Data items:

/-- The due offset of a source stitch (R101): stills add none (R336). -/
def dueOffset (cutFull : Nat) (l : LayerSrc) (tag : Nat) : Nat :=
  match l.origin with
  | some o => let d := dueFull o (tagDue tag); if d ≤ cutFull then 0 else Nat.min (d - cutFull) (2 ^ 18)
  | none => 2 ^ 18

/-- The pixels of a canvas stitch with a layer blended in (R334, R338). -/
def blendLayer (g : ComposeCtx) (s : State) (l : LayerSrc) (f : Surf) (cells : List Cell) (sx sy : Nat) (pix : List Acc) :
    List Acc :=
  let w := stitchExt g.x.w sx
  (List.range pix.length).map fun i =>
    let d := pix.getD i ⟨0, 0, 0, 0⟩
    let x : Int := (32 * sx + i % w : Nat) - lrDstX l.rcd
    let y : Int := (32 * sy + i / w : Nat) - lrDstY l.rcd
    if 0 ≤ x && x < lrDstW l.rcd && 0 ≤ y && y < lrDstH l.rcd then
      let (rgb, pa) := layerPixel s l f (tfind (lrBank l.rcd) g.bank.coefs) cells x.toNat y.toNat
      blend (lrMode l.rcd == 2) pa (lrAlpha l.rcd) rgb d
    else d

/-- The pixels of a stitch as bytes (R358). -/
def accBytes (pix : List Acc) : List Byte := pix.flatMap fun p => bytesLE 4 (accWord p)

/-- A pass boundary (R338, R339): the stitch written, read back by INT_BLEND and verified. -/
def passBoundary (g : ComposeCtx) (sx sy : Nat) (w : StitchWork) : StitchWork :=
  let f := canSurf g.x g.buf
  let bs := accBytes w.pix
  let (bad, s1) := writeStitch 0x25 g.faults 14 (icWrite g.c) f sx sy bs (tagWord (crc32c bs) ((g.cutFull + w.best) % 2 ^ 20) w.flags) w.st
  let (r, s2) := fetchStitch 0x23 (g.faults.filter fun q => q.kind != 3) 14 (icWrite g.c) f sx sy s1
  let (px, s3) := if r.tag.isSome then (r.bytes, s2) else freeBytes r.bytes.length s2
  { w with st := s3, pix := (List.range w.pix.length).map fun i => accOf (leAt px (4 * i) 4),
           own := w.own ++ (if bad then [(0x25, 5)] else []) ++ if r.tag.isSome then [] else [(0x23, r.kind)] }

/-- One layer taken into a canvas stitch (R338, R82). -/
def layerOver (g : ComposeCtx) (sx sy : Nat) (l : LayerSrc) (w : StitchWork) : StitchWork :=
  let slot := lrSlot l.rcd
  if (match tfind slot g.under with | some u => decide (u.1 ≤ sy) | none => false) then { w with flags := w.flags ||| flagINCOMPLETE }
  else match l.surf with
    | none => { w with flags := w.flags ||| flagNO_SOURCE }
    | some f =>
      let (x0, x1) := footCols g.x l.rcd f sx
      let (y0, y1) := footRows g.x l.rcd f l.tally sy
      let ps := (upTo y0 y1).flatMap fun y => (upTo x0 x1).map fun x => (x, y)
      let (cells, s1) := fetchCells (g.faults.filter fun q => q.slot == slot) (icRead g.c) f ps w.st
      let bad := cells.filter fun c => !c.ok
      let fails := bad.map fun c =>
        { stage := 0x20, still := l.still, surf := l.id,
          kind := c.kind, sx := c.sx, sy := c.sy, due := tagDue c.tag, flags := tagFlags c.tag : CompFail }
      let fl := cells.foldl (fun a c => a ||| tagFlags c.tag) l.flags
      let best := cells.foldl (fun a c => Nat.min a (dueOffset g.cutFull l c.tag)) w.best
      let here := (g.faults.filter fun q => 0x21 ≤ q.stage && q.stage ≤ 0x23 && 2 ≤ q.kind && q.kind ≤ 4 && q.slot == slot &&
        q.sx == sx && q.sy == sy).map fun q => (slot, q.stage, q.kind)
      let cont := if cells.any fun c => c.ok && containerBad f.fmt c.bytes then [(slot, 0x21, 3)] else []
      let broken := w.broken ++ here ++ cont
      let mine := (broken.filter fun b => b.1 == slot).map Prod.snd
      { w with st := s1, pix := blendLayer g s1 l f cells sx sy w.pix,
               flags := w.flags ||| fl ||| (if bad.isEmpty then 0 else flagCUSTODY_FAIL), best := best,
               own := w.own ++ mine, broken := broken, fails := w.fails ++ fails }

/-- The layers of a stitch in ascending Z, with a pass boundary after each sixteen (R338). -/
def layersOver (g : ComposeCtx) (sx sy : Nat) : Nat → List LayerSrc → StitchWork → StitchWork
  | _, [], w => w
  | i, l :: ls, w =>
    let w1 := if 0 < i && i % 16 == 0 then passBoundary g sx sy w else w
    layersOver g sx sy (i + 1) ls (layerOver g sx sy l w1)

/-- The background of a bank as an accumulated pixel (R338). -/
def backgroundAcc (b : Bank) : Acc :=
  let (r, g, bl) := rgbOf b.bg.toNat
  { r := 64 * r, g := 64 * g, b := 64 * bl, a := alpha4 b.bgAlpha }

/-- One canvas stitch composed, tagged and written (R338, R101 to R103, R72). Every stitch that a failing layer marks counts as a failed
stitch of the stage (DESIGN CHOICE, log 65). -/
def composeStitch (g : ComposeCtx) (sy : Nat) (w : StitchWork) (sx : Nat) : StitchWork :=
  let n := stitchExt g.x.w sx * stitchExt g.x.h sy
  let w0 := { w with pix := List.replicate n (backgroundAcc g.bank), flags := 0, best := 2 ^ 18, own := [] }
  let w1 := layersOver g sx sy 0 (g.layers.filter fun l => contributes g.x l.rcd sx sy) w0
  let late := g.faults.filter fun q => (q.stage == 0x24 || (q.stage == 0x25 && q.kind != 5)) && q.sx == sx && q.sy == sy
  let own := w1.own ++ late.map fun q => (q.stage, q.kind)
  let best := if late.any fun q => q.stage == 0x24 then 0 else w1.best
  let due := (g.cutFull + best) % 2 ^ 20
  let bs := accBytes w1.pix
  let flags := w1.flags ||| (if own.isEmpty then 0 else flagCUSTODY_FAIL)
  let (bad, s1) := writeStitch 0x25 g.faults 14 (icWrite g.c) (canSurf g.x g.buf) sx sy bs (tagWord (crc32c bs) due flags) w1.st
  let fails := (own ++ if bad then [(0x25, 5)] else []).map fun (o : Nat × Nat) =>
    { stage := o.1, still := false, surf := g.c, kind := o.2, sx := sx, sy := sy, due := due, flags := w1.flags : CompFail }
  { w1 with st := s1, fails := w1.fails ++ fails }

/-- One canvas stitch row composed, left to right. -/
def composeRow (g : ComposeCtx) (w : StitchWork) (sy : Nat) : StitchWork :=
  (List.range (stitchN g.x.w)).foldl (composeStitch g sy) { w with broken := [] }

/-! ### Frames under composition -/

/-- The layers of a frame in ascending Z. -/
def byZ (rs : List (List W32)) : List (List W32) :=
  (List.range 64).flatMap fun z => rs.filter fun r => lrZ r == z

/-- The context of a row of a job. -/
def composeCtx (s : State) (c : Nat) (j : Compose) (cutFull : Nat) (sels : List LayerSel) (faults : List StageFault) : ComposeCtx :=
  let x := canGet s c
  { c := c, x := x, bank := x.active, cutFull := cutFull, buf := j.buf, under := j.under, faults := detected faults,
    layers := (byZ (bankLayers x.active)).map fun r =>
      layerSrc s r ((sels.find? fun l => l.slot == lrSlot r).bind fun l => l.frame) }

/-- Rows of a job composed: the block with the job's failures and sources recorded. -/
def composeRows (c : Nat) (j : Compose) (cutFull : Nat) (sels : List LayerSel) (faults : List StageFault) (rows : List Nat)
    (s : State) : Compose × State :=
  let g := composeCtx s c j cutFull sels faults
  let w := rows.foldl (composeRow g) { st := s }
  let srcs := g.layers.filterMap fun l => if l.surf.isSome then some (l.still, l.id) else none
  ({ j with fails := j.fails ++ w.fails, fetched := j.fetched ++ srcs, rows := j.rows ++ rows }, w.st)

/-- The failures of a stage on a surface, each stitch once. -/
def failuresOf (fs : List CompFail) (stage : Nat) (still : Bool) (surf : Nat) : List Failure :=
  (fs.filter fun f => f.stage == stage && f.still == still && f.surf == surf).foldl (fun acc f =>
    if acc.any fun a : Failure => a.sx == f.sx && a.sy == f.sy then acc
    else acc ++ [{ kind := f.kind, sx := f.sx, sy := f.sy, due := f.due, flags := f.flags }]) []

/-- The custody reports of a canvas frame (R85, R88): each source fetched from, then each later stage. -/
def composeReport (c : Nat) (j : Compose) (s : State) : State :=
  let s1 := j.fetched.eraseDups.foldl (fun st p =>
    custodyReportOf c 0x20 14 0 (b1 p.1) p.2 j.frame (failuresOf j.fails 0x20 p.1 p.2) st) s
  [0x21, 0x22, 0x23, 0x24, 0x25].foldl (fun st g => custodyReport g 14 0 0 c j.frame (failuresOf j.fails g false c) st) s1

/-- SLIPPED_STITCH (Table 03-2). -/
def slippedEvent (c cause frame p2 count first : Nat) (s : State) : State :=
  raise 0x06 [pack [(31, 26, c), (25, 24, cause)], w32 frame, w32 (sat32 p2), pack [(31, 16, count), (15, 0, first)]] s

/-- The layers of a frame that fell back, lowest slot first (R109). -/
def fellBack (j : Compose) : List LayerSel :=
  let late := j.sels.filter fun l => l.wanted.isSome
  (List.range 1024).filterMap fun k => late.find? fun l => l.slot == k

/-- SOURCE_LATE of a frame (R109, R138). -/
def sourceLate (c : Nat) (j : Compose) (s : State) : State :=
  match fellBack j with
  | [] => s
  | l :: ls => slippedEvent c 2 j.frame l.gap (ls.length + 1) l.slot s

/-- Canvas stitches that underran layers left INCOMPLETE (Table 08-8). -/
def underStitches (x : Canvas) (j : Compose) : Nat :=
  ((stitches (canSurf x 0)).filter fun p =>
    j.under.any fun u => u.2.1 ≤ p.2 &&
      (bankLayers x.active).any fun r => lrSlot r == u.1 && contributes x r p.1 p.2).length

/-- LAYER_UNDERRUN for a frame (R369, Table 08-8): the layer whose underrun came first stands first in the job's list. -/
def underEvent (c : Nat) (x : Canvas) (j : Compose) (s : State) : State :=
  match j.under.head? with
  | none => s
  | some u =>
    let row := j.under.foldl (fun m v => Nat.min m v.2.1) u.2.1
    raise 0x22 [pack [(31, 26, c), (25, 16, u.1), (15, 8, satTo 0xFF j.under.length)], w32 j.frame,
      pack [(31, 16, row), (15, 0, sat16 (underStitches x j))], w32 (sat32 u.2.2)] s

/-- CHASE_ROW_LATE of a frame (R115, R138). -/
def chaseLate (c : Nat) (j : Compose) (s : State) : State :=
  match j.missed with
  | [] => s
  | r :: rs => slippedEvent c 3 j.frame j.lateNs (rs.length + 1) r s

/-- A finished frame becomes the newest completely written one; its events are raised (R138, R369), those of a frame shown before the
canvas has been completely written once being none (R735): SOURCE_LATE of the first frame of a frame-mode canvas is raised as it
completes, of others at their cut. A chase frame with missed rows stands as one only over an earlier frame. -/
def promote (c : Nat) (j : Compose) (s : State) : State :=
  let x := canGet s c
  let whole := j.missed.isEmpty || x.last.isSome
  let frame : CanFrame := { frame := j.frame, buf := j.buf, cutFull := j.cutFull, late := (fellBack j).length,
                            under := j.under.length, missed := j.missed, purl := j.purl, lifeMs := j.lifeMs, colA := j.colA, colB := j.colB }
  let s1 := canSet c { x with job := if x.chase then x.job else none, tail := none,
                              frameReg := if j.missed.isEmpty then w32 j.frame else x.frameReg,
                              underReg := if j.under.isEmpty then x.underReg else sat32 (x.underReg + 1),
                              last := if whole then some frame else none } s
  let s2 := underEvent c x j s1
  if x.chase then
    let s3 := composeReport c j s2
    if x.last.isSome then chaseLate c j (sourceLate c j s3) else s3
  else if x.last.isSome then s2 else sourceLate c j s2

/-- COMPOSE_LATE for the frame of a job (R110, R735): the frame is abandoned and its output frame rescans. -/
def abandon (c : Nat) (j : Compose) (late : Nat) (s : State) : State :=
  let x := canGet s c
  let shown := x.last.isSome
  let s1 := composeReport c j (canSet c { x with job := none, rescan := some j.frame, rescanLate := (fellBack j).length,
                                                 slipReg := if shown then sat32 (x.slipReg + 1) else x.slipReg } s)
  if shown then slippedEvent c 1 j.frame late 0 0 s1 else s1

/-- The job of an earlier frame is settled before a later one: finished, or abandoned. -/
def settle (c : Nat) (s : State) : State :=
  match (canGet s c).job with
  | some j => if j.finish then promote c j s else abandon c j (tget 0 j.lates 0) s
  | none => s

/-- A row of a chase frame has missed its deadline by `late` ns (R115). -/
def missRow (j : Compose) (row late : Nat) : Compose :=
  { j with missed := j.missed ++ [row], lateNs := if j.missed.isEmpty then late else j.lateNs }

* * *

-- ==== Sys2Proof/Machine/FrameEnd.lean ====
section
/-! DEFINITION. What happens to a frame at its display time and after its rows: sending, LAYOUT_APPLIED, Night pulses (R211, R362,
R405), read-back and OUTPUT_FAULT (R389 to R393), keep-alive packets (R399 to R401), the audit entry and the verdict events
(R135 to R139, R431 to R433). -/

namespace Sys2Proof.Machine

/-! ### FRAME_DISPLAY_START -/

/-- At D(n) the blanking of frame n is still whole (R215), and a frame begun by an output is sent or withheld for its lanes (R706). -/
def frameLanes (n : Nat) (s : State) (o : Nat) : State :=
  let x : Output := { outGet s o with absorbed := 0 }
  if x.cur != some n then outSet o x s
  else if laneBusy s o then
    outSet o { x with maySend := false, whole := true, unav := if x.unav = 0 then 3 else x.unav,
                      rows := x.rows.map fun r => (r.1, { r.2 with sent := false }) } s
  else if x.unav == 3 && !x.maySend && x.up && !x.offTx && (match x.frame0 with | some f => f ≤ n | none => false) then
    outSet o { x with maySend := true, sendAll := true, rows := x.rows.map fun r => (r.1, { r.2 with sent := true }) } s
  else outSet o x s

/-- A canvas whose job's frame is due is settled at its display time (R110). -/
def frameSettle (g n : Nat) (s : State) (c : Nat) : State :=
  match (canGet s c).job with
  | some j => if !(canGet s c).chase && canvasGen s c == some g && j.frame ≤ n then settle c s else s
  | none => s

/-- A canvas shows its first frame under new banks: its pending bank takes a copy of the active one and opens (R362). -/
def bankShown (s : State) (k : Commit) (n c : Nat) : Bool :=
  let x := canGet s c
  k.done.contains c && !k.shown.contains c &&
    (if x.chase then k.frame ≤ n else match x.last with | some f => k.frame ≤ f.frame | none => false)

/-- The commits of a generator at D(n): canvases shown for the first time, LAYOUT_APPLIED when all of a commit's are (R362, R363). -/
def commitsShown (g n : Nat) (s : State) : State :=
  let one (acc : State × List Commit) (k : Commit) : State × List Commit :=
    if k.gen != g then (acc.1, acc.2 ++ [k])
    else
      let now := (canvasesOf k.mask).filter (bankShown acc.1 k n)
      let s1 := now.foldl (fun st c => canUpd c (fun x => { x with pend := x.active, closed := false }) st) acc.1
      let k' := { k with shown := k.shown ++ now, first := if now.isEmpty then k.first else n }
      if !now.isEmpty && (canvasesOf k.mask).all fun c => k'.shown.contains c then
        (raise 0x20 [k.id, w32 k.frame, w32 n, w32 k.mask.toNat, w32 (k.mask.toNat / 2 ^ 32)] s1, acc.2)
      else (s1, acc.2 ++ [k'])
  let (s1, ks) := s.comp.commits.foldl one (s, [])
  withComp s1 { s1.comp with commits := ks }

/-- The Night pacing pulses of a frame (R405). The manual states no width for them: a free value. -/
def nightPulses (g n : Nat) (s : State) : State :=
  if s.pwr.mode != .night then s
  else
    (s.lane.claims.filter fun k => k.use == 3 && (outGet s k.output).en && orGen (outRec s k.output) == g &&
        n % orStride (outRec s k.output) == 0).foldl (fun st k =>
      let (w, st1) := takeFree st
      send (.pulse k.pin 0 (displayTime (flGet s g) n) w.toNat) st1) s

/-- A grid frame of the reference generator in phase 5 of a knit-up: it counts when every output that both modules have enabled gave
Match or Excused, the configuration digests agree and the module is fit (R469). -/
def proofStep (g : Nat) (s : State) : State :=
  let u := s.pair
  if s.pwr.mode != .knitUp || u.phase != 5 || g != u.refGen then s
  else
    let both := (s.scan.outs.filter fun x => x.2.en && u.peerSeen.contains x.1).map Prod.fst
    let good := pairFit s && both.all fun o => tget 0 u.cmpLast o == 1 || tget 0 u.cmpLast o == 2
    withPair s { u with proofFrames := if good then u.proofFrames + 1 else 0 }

==

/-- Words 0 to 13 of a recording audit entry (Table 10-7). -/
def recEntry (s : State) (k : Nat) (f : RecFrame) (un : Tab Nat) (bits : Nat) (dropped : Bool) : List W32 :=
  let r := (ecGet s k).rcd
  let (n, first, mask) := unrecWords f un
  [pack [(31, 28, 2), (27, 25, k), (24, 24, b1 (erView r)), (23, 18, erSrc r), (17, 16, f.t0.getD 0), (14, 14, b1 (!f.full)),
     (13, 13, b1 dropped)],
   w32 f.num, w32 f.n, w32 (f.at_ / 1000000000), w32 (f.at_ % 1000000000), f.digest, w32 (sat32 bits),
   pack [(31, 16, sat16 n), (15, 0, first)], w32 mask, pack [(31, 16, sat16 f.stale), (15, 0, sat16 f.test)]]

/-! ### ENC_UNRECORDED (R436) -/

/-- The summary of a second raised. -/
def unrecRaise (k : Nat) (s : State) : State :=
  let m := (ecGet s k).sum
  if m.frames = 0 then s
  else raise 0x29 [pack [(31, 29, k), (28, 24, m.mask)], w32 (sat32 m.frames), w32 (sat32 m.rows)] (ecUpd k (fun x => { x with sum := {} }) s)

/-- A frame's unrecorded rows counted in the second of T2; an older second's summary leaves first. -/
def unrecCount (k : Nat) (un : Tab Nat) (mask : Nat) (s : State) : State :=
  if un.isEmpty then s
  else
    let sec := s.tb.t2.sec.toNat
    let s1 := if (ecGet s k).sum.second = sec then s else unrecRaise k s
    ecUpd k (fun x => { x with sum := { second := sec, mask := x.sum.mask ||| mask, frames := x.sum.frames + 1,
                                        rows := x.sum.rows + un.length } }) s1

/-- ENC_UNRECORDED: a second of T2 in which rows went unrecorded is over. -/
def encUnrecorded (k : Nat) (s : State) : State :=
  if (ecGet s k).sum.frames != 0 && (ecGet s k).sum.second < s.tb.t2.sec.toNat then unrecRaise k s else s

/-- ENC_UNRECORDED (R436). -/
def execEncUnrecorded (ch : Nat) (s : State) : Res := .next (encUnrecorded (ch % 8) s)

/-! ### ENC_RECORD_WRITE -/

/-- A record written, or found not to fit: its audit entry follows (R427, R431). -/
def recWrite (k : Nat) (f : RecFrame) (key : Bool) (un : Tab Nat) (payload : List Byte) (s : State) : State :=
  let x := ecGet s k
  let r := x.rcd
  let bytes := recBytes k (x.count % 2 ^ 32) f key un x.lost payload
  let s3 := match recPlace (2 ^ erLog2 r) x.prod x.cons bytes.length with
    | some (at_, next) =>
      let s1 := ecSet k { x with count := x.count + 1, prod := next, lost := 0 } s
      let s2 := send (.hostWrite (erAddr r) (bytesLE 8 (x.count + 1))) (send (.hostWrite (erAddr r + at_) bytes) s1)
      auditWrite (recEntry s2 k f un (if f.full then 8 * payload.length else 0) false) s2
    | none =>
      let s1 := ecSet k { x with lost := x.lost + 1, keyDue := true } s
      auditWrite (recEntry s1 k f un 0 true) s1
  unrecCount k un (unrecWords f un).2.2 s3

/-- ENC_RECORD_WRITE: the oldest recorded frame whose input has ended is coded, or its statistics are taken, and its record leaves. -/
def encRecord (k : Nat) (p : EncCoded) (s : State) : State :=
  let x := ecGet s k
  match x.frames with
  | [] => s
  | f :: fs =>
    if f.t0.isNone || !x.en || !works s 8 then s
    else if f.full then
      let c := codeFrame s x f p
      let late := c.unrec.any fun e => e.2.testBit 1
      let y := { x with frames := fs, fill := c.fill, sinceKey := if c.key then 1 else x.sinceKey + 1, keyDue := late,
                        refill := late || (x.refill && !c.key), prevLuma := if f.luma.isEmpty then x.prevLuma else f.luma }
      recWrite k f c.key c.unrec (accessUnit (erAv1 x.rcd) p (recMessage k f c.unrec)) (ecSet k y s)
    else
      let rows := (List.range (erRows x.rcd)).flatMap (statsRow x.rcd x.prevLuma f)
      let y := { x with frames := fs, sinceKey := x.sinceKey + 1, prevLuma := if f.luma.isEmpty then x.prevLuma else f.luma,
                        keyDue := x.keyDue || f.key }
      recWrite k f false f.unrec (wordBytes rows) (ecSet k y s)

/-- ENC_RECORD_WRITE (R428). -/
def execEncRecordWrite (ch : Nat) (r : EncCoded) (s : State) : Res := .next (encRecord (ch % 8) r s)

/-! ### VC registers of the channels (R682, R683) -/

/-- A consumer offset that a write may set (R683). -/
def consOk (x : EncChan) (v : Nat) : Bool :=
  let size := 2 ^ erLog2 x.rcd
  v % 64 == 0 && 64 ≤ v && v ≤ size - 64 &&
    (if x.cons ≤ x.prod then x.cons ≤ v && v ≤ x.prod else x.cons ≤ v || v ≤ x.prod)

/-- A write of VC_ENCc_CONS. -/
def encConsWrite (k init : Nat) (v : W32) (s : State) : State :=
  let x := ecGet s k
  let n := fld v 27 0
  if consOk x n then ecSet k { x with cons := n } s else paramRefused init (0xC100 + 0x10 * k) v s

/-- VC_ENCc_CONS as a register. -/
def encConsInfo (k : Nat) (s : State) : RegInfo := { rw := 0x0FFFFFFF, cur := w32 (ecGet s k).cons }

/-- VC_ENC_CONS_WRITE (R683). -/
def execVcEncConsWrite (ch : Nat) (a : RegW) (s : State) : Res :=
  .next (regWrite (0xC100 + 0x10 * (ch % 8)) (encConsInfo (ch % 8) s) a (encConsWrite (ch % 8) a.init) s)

▶ **EXERCISE DESCRIPTION**:
For this task, write out exactly the lines of the entries above, starting at the line with "none (R336). -/" and ending at the line with "none => 2 ^ 18", both included, and no others.

▶ **RESULT**:
/-- The due offset of a source stitch (R101): stills add none (R336). -/
def dueOffset (cutFull : Nat) (l : LayerSrc) (tag : Nat) : Nat :=
  match l.origin with
  | some o => let d := dueFull o (tagDue tag); if d ≤ cutFull then 0 else Nat.min (d - cutFull) (2 ^ 18)
  | none => 2 ^ 18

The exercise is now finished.